◆ TASK MATERIAL ◆
|---|
-- ==== Sys2Proof/Machine/Fabric.lean ====
section
/-!
DEFINITION. The Switchback fabric, benching, the Col path and the fabric commands (11).
-/

namespace Sys2Proof.Machine

open Sys2Proof

/-! ## First stage (11 R393, R396, R397) -/

/-- CHUNK_CLOSE: the timer of a partial chunk runs out (11 R396). -/
def execChunkClose (src : Fin 64) (dst : Fin 64) (cls : Fin 8) (s : State) : Res :=
  .next (if (tabFind s.fab.partials (ckeyOf src.val dst.val cls.val)).isSome then
    (s.closeChunk src.val dst.val cls.val).bump 14 src.val 3 1
  else s)

/-- The cell that plane p connects cell i to in slot t (11 R393). -/
def planeTo (i t p : Nat) : Nat := (i + t + 16 * p) % 64

def refuseKey (k dst cls : Nat) : Nat := k * 512 + dst * 8 + cls

/-- Whether intermediate k accepts a chunk: its newest accept map, and its own deliveries (11 R397, R398). -/
def State.accepts (s : State) (k : Nat) (c : Chunk) : Bool := !tabGet false s.fab.refuse (refuseKey k c.dst c.cls)

/-- Whether the accept map of an intermediate in duty refused the head of a cell's first-stage queue in a slot that did not send it
(17 R569). -/
def State.headRefused (before after : State) (c t : Nat) : Bool :=
  match tabGet [] before.fab.first c, tabGet [] after.fab.first c with
  | d :: _, e :: _ => decide (d = e) && (List.range 4).any fun p =>
      let k := planeTo c t p
      !(before.cell k).idle && decide ((before.cell k).st ≠ .off) && !before.accepts k d
  | _, _ => false

/-- FIRST_STAGE_SLOT: on each plane, in order, the oldest chunk that the connected intermediate accepts (11 R397, R410). -/
def execFirstStageSlot (c : Fin 64) (t : Fin 64) (s : State) : Res :=
  let mark (u : State) : State := u.onFab fun f => { f with
    refused := (f.refused &&& ~~~ BitVec.ofNat 64 (2 ^ c.val)) ||| BitVec.ofNat 64 (b2n (s.headRefused u c.val t.val) * 2 ^ c.val) }
  .next (if !s.cellRuns c.val then s
  else mark <| (List.range 4).foldl (fun a p =>
    let k := planeTo c.val t.val p
    if (a.cell k).idle ∨ (a.cell k).st = .off then a
    else
      match takeFirst (fun d => a.accepts k d) (tabGet [] a.fab.first c.val) with
      | none => a
      | some (d, rest) =>
        (((a.onFab fun f => { f with first := tabPut [] c.val rest f.first, wire := f.wire ++ [(k, d)] }).bufSub c.val regIngress 1).bump
          14 c.val 0 1).startWake k) s)

/-- ACCEPT_MAP_PUBLISH: a bit is clear when the queue's room has fallen below 64 chunks (11 R398). -/
def execAcceptMapPublish (c : Fin 64) (s : State) : Res :=
  let full (dst cls : Nat) : Bool :=
    decide (1 + 2 ^ intCode (s.cellCfg c.val) c.val cls * s.poolRoom c.val / 16 < 64 + s.bufUse c.val (regMid dst cls))
  .next (s.onFab fun f => { f with
    refuse := (List.range 512).foldl (fun t i =>
      tabPut false (c.val * 512 + i) (full (i / 8) (i % 8)) t) f.refuse })

/-! ## Second stage (11 R399) -/

/-- The bench measurement of one connection of a slot: whether the cell held a chunk for it, and sent one. A cell out of duty is not
measured (11 R408). -/
def State.measure (c : Nat) (sent : Bool) (s : State) : State :=
  s.onIf (!(s.cell c).idle) fun a => a.onCell c fun x => { x with svcHeld := x.svcHeld + 1, svcSent := x.svcSent + b2n sent }

/-- SECOND_STAGE_SLOT: on each plane, the oldest chunk held for the connected destination. A chunk for a cell in Slumber
waits, and a cell that serves slowly fails to send on the planes of `slow` (11 R399, R408; 03 R92). -/
def execSecondStageSlot (c : Fin 64) (t : Fin 64) (slow : BitVec 4) (s : State) : Res :=
  .next (if !s.cellRuns c.val then s
  else (List.range 4).foldl (fun a p =>
    let j := planeTo c.val t.val p
    match takeFirst (fun d => d.dst == j) (tabGet [] a.fab.mid c.val) with
    | none => a
    | some (d, rest) =>
      let waits : Bool := slow.getLsbD p || (match (a.cell j).st with | .slumber => true | .waking true => true | .off => true | _ => false)
      if waits then a.measure c.val false
      else
        ((((a.measure c.val true).onFab fun f => { f with mid := tabPut [] c.val rest f.mid, wire := f.wire ++ [(j, d)] }).bufSub
          c.val (regMid d.dst d.cls) 1).bump 14 c.val 1 1).startWake j) s)

/-! ## Release at the destination (11 R400, R405, R420) -/

/-- A chunk is released in order; the egress side keeps it while a frame with bytes in it is there (11 R417). -/
def State.landChunk (c : Chunk) (s : State) : State :=
  ((c.pieces.foldl (fun a p => a.landPiece c.dst p) s).onFab fun f => { f with landed := f.landed ++ [c] }).freeChunks

/-- The copies whose bytes are in a lost chunk end (11 R405). -/
def State.losePieces (cell : Nat) (l : List Piece) (s : State) : State :=
  l.foldl (fun a p =>
    let ports := maskPorts cell p.mask
    let t := a.badTail p.fid ports
    if p.first then (t.onFrame p.fid fun x => { x with left := x.left - ports.length }).settle p.fid else t) s

/-- The distance from one SEQ to another. -/
def seqFrom (a b : Nat) : Nat := (b + 65536 - a) % 65536
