/-- The boot mailbox and the ring pairs: GO takes the command words while READY and not BUSY, else it is ignored (04
R126); an owned slot at POS is taken once, OWN cleared in host memory, and POS advances round the ring (04 R127); a
held response is written, with the EPOCH of that moment, once the host has cleared OWN (04 R122, R128); a disabled
pair with no work is idle (04 R120).

MBX_CTRL_WRITE by 04 R120: ENABLE = 1 with LOG2SIZE outside 4 to 12 is refused with ENA_REFUSED; an accepted enable
sets POS to 0; while the pair is enabled or not idle a write changes ENABLE and VECTOR alone, and LOG2SIZE keeps its
value. -/
def Obligations.MailboxTransports : Prop :=
  ((∀ s : State, s.hostAccess = true →
    ∃ t, exec .bootMailboxGo s = .next t ∧ t = { s with pmu := t.pmu, hif := t.hif } ∧
      (s.hif.ready = true → s.hif.bmbBusy = false → t.hif.bmbBusy = true ∧ t.hif.bmbDone = false ∧
        t.hif.bmbMsg = (List.range 64).map fun i => tabGet 0 s.hif.bmbCmd i) ∧
      (s.hif.ready = false ∨ s.hif.bmbBusy = true → t.hif = s.hif)) ∧
  (∀ (s : State) (n : Fin 8) (head : Word), s.crn.fwRuns = true → s.crn.pcieUp = true → s.hif.ready = true →
    (s.pair n).enable = true → (s.pair n).exec = none → (s.pair n).rspStall = false → head.getLsbD 31 = true →
    let g := s.pair n
    ∀ i ∈ [Instr.mailboxCommandTake n head, Instr.mailboxDoorbell n head],
    ∃ t, exec i s = .next t ∧ t = { s with pmu := t.pmu, hif := t.hif, out := t.out } ∧
      t.out = s.out ++ [.hostWrite (g.cmdBase + 256 * g.pos) [head &&& 0x7FFFFFFF]] ∧
      (t.pair n).exec = some g.pos ∧ (t.pair n).pos = (g.pos + 1) % 2 ^ g.log2size ∧
      ∀ m, m ≠ n.val → t.pair m = s.pair m) ∧
  (∀ (s : State) (n : Fin 8) (head : Word), s.hostAccess = true → (s.pair n).rspStall = true →
    (head.getLsbD 31 = true → ∃ t, exec (.mailboxDoorbell n head) s = .next t ∧ t = { s with pmu := t.pmu }) ∧
    (head.getLsbD 31 = false → ∃ t, exec (.mailboxDoorbell n head) s = .next t ∧
      ∀ h, (s.pair n).held = some h →
        Out.hostWrite ((s.pair n).rspBase + 256 * h.slot) (responseWords h.op h.req h.status s.hif.epoch true h.words) ∈ t.out ∧
        (t.pair n).rspStall = false ∧ (t.pair n).held = none ∧ (t.pair n).exec = none)) ∧
  ∀ (s : State) (n : Fin 8), (s.pair n).enable = false → (s.pair n).exec = none → (s.pair n).rspStall = false →
    ∃ t, exec (.mbxIdle n) s = .next t ∧ t = { s with hif := t.hif } ∧ t.pair n = { s.pair n with idle := true } ∧
      ∀ m, m ≠ n.val → t.pair m = s.pair m) ∧
  (∀ (s : State) (n : Fin 8) (v : Word), s.hostAccess = true →
    let g := s.pair n
    ∃ t, exec (.mbxCtrlWrite n v) s = .next t ∧ t = { s with pmu := t.pmu, hif := t.hif } ∧
      (∀ m, m ≠ n.val → t.pair m = s.pair m) ∧
      (t.pair n).vector = fld v 13 8 ∧ (t.pair n).cmdBase = g.cmdBase ∧ (t.pair n).rspBase = g.rspBase ∧
      (t.pair n).exec = g.exec ∧ (t.pair n).held = g.held ∧
      ((g.enable = true ∨ g.idle = false) → (t.pair n).log2size = g.log2size) ∧
      (g.enable = false → g.idle = true → (t.pair n).log2size = fld v 7 4) ∧
      (v.getLsbD 0 = false → (t.pair n).enable = false) ∧
      (g.enable = false → g.idle = true → v.getLsbD 0 = true → 4 ≤ fld v 7 4 → fld v 7 4 ≤ 12 →
        (t.pair n).enable = true ∧ (t.pair n).idle = false ∧ (t.pair n).enaRefused = false ∧ (t.pair n).pos = 0) ∧
      (g.enable = false → g.idle = true → v.getLsbD 0 = true → (fld v 7 4 < 4 ∨ 12 < fld v 7 4) →
        (t.pair n).enable = false ∧ (t.pair n).enaRefused = true ∧ (t.pair n).pos = g.pos))

/-- Reads and writes of BAR0: a read of a _LO register latches the matching _HI for that master, and the master's next
read of it returns the latched value once (04 R116; that one read uses the latch up is log entry 40, DEDUCED);
HIF_IRQ_STATUS is cleared by the ones written (04 R117, R121); base registers of a mailbox ring pair change only while
it is disabled and idle (04 R120); an offset that nothing defines reads 0 and a write to 0x100000 and above raises,
while the FLT block runs, the event of reserved space and changes no register (00 R9; 16 R538).

I2C_READ and MGMT_FRAME: from the first input measurement on, the target of the module's address answers the bytes of
Cairn's registers from an offset on and changes nothing but the registers that follow the input, and no other address
is answered (02 R62 to R65); that the row carries the input as measured, that offsets wrap at 65,536 and that nothing
answers before the first measurement are the model's reading (log entry 56, DEDUCED); a frame on a management port
that is for another VLAN or address is discarded and counted, and an ARP request for the port's own address is
answered to its sender (04 R133). -/
def Obligations.Bar0AndBoard : Prop :=
  ((∀ (s : State) (m off : Nat), s.hostAccess = true → tabFind s.hif.latch (m * 2 ^ 22 + off) = none →
    ∃ t, exec (.loReadLatch m off) s = .next t ∧ t = { s with pmu := t.pmu, hif := t.hif, out := t.out } ∧
      ∃ p, t.out = s.out ++ [.barRead m off ({ s with pmu := p }.bar0Read off)] ∧
        ∀ o ∈ highOf off, tabFind t.hif.latch (m * 2 ^ 22 + o) = some ({ s with pmu := p }.bar0Read o)) ∧
  (∀ (s : State) (m off : Nat) (v : Word), s.hostAccess = true → tabFind s.hif.latch (m * 2 ^ 22 + off) = some v → highOf off = [] →
    ∃ t, exec (.loReadLatch m off) s = .next t ∧ t.out = s.out ++ [.barRead m off v] ∧
      tabFind t.hif.latch (m * 2 ^ 22 + off) = none) ∧
  (∀ (s : State) (v : Word), s.hostAccess = true →
    ∃ t, exec (.registerWrite 0x20 v) s = .next t ∧ t = { s with pmu := t.pmu, hif := t.hif } ∧
      t.hif = { s.hif with irq := t.hif.irq } ∧ ∀ n, n < 5 → t.hif.irq.getLsbD n = (s.hif.irq.getLsbD n && !v.getLsbD n)) ∧
  (∀ (s : State) (n : Fin 8) (v : Word), s.hostAccess = true →
    ∃ t, exec (.registerWrite (0x1000 + 0x40 * n) v) s = .next t ∧ t = { s with pmu := t.pmu, hif := t.hif } ∧
      (((s.pair n).enable = true ∨ (s.pair n).idle = false) → t.hif = s.hif) ∧
      ((s.pair n).enable = false → (s.pair n).idle = true →
        (t.pair n).cmdBase = (s.pair n).cmdBase / 2 ^ 32 * 2 ^ 32 + v.toNat / 4096 * 4096)) ∧
  ∀ (s : State) (off : Nat) (v : Word), s.hostAccess = true → 0x100000 ≤ off → off ≤ 0x3FFFFF →
    s.bar0Read off = 0 ∧
    ∃ t, exec (.reservedBar0Write off v) s = .next t ∧ t = { s with pmu := t.pmu, flt := t.flt } ∧
      (s.fltRuns = true → t.flt.evt = s.flt.evt ||| srcMask 1146) ∧ (s.fltRuns = false → t.flt = s.flt) ∧ t.flt.flt = s.flt.flt ∧
      t.flt.fatal = s.flt.fatal) ∧
  ((∀ (s : State) (dev off n : Nat) (input : InputSeen), s.cairnRuns = true → s.sup.measured = true →
    (dev ≠ 0x3C + s.sup.i2cAddr → exec (.i2cRead dev off n input) s = .next s) ∧
    (dev = 0x3C + s.sup.i2cAddr →
      ∃ t d, exec (.i2cRead dev off n input) s = .next t ∧
        t = { s with sup := { s.sup with vin := input.vin % 65536, iin := input.iin % 65536, pin := input.pin % 65536 }
                     out := s.out ++ [.i2c d] } ∧ d.length = n ∧
        ∀ i, i < n → d.getD i 0 =
          BitVec.ofNat 8 ((t.crnWord ((off + i) % 65536 / 4 * 4)).toNat / 256 ^ ((off + i) % 65536 % 4)))) ∧
  (∀ (s : State) (m : Fin 2) (data : List Byte), s.crn.fwRuns = true → data.take 6 ≠ State.mgmtMac m →
    beAt data 0 1 % 2 = 0 → exec (.mgmtFrame m data) s = .next s.discard) ∧
  ∀ (s : State) (m : Fin 2) (src a asker : List Byte) (rest : List Byte), s.crn.fwRuns = true → fld (s.mgmtWord m 0) 27 16 = 0 →
    s.mgmtV4 m = some a → src.length = 6 → asker.length = 10 → a.length = 4 →
    ∃ t, exec (.mgmtFrame m (State.mgmtMac m ++ src ++ [8, 6] ++ [0, 1, 8, 0, 6, 4, 0, 1] ++ asker ++ List.replicate 6 0 ++ a ++ rest)) s
        = .next t ∧ t = { s with out := t.out, draw := t.draw } ∧
      t.out = s.out ++ [.mgmtFrame m (src ++ State.mgmtMac m ++ [8, 6] ++ ([0, 1, 8, 0, 6, 4, 0, 2] ++ State.mgmtMac m ++ a ++ asker))])

/-! ## Faults and performance monitors -/

/-- FLT_EVT_WRITE by 16 R544 and R545: a one clears EVT, FLT and FATAL of a source whose CAUSE is 0 and nothing of one
whose CAUSE is 1; FLT_CLR_RESULT holds how many bits the write refused and the lowest source refused. -/
def Obligations.EventClears : Prop :=
  ∀ (s : State) (n : Fin 36) (v : Word), s.hostAccess = true →
    let refused (b : Nat) : Bool := v.getLsbD b && s.causeOf (32 * n.val + b)
    ∃ t, exec (.fltEvtWrite n v) s = .next t ∧ t = { s with pmu := t.pmu, flt := t.flt } ∧
      (∀ k, k < 1152 → k / 32 = n.val → v.getLsbD (k % 32) = true → s.causeOf k = false →
        t.flt.evt.getLsbD k = false ∧ t.flt.flt.getLsbD k = false ∧ t.flt.fatal.getLsbD k = false) ∧
      (∀ k, k < 1152 → (k / 32 ≠ n.val ∨ v.getLsbD (k % 32) = false ∨ s.causeOf k = true) →
        t.flt.evt.getLsbD k = s.flt.evt.getLsbD k ∧ t.flt.flt.getLsbD k = s.flt.flt.getLsbD k ∧
        t.flt.fatal.getLsbD k = s.flt.fatal.getLsbD k) ∧
      t.flt.live = s.flt.live ∧ t.flt.ffr = s.flt.ffr ∧ t.flt.queue = s.flt.queue ∧
      t.flt.clrCount = ((List.range 32).filter refused).length ∧
      ∀ b, b < 32 → refused b = true → (∀ c, c < b → refused c = false) → t.flt.clrFirst = 32 * n.val + b

/-- The first-fault record by 16 R547 and R548: the first fault or fatal event into an empty record latches its source,
class, reason, access, address and the time; a later one sets OVERFLOW alone; FLT_FFR_REARM and a one written to VALID
empty the record, OVERFLOW and CARRIED with it, and the next such event latches again. The MASTER of an event that
comes with none is the model's reading of 00 R18 (log entry 21, DEDUCED; log entry 133, DESIGN CHOICE for a stack
group), and the FLT block runs through a drain without firmware. -/
def Obligations.FirstFaultRecord : Prop :=
  (∀ (s : State) (e : Ev), s.fltRuns = true → 2 ≤ e.cls →
    let f := (s.raise e).flt.ffr
    (s.flt.ffr.valid = false → f.valid = true ∧ f.source = e.src ∧ f.reason = e.reason ∧ f.access = e.access ∧
      f.addr = e.addr ∧ f.time = s.now ∧ (f.fatal = true ↔ e.cls = 3) ∧ f.overflow = false ∧
      f.master = if e.master = 0 then masterOf e.src else e.master) ∧
    (s.flt.ffr.valid = true → f = { s.flt.ffr with overflow := true })) ∧
  (∀ (s : State) (r q : Req), s.Accepts 0x0D04 r q → q.ExtSize 0 →
    ∃ u : State, exec (.fltFfrRearm r) s = .next (u.respond 0x0D04 q stOk []) ∧ u = { s with flt := { s.flt with ffr := {} } }) ∧
  (∀ (s : State) (v : Word), s.hostAccess = true → v.getLsbD 0 = true →
    ∃ t, exec (.ffrValidWrite v) s = .next t ∧ t = { s with pmu := t.pmu, flt := { s.flt with ffr := {} } }) ∧
  ∀ (s : State) (v : Word), s.hostAccess = true → v.getLsbD 0 = false →
    ∃ t, exec (.ffrValidWrite v) s = .next t ∧ t = { s with pmu := t.pmu }
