/-! ## drawNat -/

@[simp] theorem State.drawNat_crn (s : State) : s.drawNat.2.crn = s.crn := (rfl)
@[simp] theorem State.drawNat_sup (s : State) : s.drawNat.2.sup = s.sup := (rfl)
@[simp] theorem State.drawNat_tim (s : State) : s.drawNat.2.tim = s.tim := (rfl)
@[simp] theorem State.drawNat_hif (s : State) : s.drawNat.2.hif = s.hif := (rfl)
@[simp] theorem State.drawNat_flt (s : State) : s.drawNat.2.flt = s.flt := (rfl)
@[simp] theorem State.drawNat_img (s : State) : s.drawNat.2.img = s.img := (rfl)
@[simp] theorem State.drawNat_sec (s : State) : s.drawNat.2.sec = s.sec := (rfl)
@[simp] theorem State.drawNat_stg (s : State) : s.drawNat.2.stg = s.stg := (rfl)
@[simp] theorem State.drawNat_rng (s : State) : s.drawNat.2.rng = s.rng := (rfl)
@[simp] theorem State.drawNat_bpm (s : State) : s.drawNat.2.bpm = s.bpm := (rfl)
@[simp] theorem State.drawNat_pmu (s : State) : s.drawNat.2.pmu = s.pmu := (rfl)
@[simp] theorem State.drawNat_prt (s : State) : s.drawNat.2.prt = s.prt := (rfl)
@[simp] theorem State.drawNat_cel (s : State) : s.drawNat.2.cel = s.cel := (rfl)
@[simp] theorem State.drawNat_frm (s : State) : s.drawNat.2.frm = s.frm := (rfl)
@[simp] theorem State.drawNat_tbl (s : State) : s.drawNat.2.tbl = s.tbl := (rfl)
@[simp] theorem State.drawNat_flo (s : State) : s.drawNat.2.flo = s.flo := (rfl)
@[simp] theorem State.drawNat_prg (s : State) : s.drawNat.2.prg = s.prg := (rfl)
@[simp] theorem State.drawNat_fab (s : State) : s.drawNat.2.fab = s.fab := (rfl)
@[simp] theorem State.drawNat_egr (s : State) : s.drawNat.2.egr = s.egr := (rfl)
@[simp] theorem State.drawNat_ctr (s : State) : s.drawNat.2.ctr = s.ctr := (rfl)
@[simp] theorem State.drawNat_shadow (s : State) : s.drawNat.2.shadow = s.shadow := (rfl)
@[simp] theorem State.drawNat_out (s : State) : s.drawNat.2.out = s.out := (rfl)
@[simp] theorem State.drawNat_draw (s : State) : s.drawNat.2.draw = s.draw + 1 := (rfl)
@[simp] theorem State.drawNat_pending (s : State) : s.drawNat.2.pending = s.pending := (rfl)
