/-! ## State.noteEvt -/

@[simp] theorem State.noteEvt_crn (a : Nat) (s : State) : (s.noteEvt a).crn = s.crn := by simp [State.noteEvt]
@[simp] theorem State.noteEvt_sup (a : Nat) (s : State) : (s.noteEvt a).sup = s.sup := by simp [State.noteEvt]
@[simp] theorem State.noteEvt_tim (a : Nat) (s : State) : (s.noteEvt a).tim = s.tim := by simp [State.noteEvt]
@[simp] theorem State.noteEvt_hif (a : Nat) (s : State) : (s.noteEvt a).hif = s.hif := by simp [State.noteEvt]
@[simp] theorem State.noteEvt_img (a : Nat) (s : State) : (s.noteEvt a).img = s.img := by simp [State.noteEvt]
@[simp] theorem State.noteEvt_sec (a : Nat) (s : State) : (s.noteEvt a).sec = s.sec := by simp [State.noteEvt]
@[simp] theorem State.noteEvt_stg (a : Nat) (s : State) : (s.noteEvt a).stg = s.stg := by simp [State.noteEvt]
@[simp] theorem State.noteEvt_rng (a : Nat) (s : State) : (s.noteEvt a).rng = s.rng := by simp [State.noteEvt]
@[simp] theorem State.noteEvt_bpm (a : Nat) (s : State) : (s.noteEvt a).bpm = s.bpm := by simp [State.noteEvt]
@[simp] theorem State.noteEvt_pmu (a : Nat) (s : State) : (s.noteEvt a).pmu = s.pmu := by simp [State.noteEvt]
@[simp] theorem State.noteEvt_prt (a : Nat) (s : State) : (s.noteEvt a).prt = s.prt := by simp [State.noteEvt]
@[simp] theorem State.noteEvt_cel (a : Nat) (s : State) : (s.noteEvt a).cel = s.cel := by simp [State.noteEvt]
@[simp] theorem State.noteEvt_frm (a : Nat) (s : State) : (s.noteEvt a).frm = s.frm := by simp [State.noteEvt]
@[simp] theorem State.noteEvt_tbl (a : Nat) (s : State) : (s.noteEvt a).tbl = s.tbl := by simp [State.noteEvt]
@[simp] theorem State.noteEvt_flo (a : Nat) (s : State) : (s.noteEvt a).flo = s.flo := by simp [State.noteEvt]
@[simp] theorem State.noteEvt_prg (a : Nat) (s : State) : (s.noteEvt a).prg = s.prg := by simp [State.noteEvt]
@[simp] theorem State.noteEvt_fab (a : Nat) (s : State) : (s.noteEvt a).fab = s.fab := by simp [State.noteEvt]
@[simp] theorem State.noteEvt_egr (a : Nat) (s : State) : (s.noteEvt a).egr = s.egr := by simp [State.noteEvt]
@[simp] theorem State.noteEvt_ctr (a : Nat) (s : State) : (s.noteEvt a).ctr = s.ctr := by simp [State.noteEvt]
@[simp] theorem State.noteEvt_shadow (a : Nat) (s : State) : (s.noteEvt a).shadow = s.shadow := by simp [State.noteEvt]
@[simp] theorem State.noteEvt_out (a : Nat) (s : State) : (s.noteEvt a).out = s.out := by simp [State.noteEvt]
@[simp] theorem State.noteEvt_draw (a : Nat) (s : State) : (s.noteEvt a).draw = s.draw := by simp [State.noteEvt]
@[simp] theorem State.noteEvt_pending (a : Nat) (s : State) : (s.noteEvt a).pending = s.pending := by simp [State.noteEvt]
|---|
◆ PROMPT ◆
Write down again, exactly as given, only the lines above that fall from the line with "performance monitors -/" to the line with "The first-fault record", inclusive.

◆ TASK SOLUTION ◆
/-! ## Faults and performance monitors -/

/-- FLT_EVT_WRITE by 16 R544 and R545: a one clears EVT, FLT and FATAL of a source whose CAUSE is 0 and nothing of one
whose CAUSE is 1; FLT_CLR_RESULT holds how many bits the write refused and the lowest source refused. -/
def Obligations.EventClears : Prop :=
  ∀ (s : State) (n : Fin 36) (v : Word), s.hostAccess = true →
    let refused (b : Nat) : Bool := v.getLsbD b && s.causeOf (32 * n.val + b)
    ∃ t, exec (.fltEvtWrite n v) s = .next t ∧ t = { s with pmu := t.pmu, flt := t.flt } ∧
      (∀ k, k < 1152 → k / 32 = n.val → v.getLsbD (k % 32) = true → s.causeOf k = false →
        t.flt.evt.getLsbD k = false ∧ t.flt.flt.getLsbD k = false ∧ t.flt.fatal.getLsbD k = false) ∧
      (∀ k, k < 1152 → (k / 32 ≠ n.val ∨ v.getLsbD (k % 32) = false ∨ s.causeOf k = true) →
        t.flt.evt.getLsbD k = s.flt.evt.getLsbD k ∧ t.flt.flt.getLsbD k = s.flt.flt.getLsbD k ∧
        t.flt.fatal.getLsbD k = s.flt.fatal.getLsbD k) ∧
      t.flt.live = s.flt.live ∧ t.flt.ffr = s.flt.ffr ∧ t.flt.queue = s.flt.queue ∧
      t.flt.clrCount = ((List.range 32).filter refused).length ∧
      ∀ b, b < 32 → refused b = true → (∀ c, c < b → refused c = false) → t.flt.clrFirst = 32 * n.val + b

/-- The first-fault record by 16 R547 and R548: the first fault or fatal event into an empty record latches its source,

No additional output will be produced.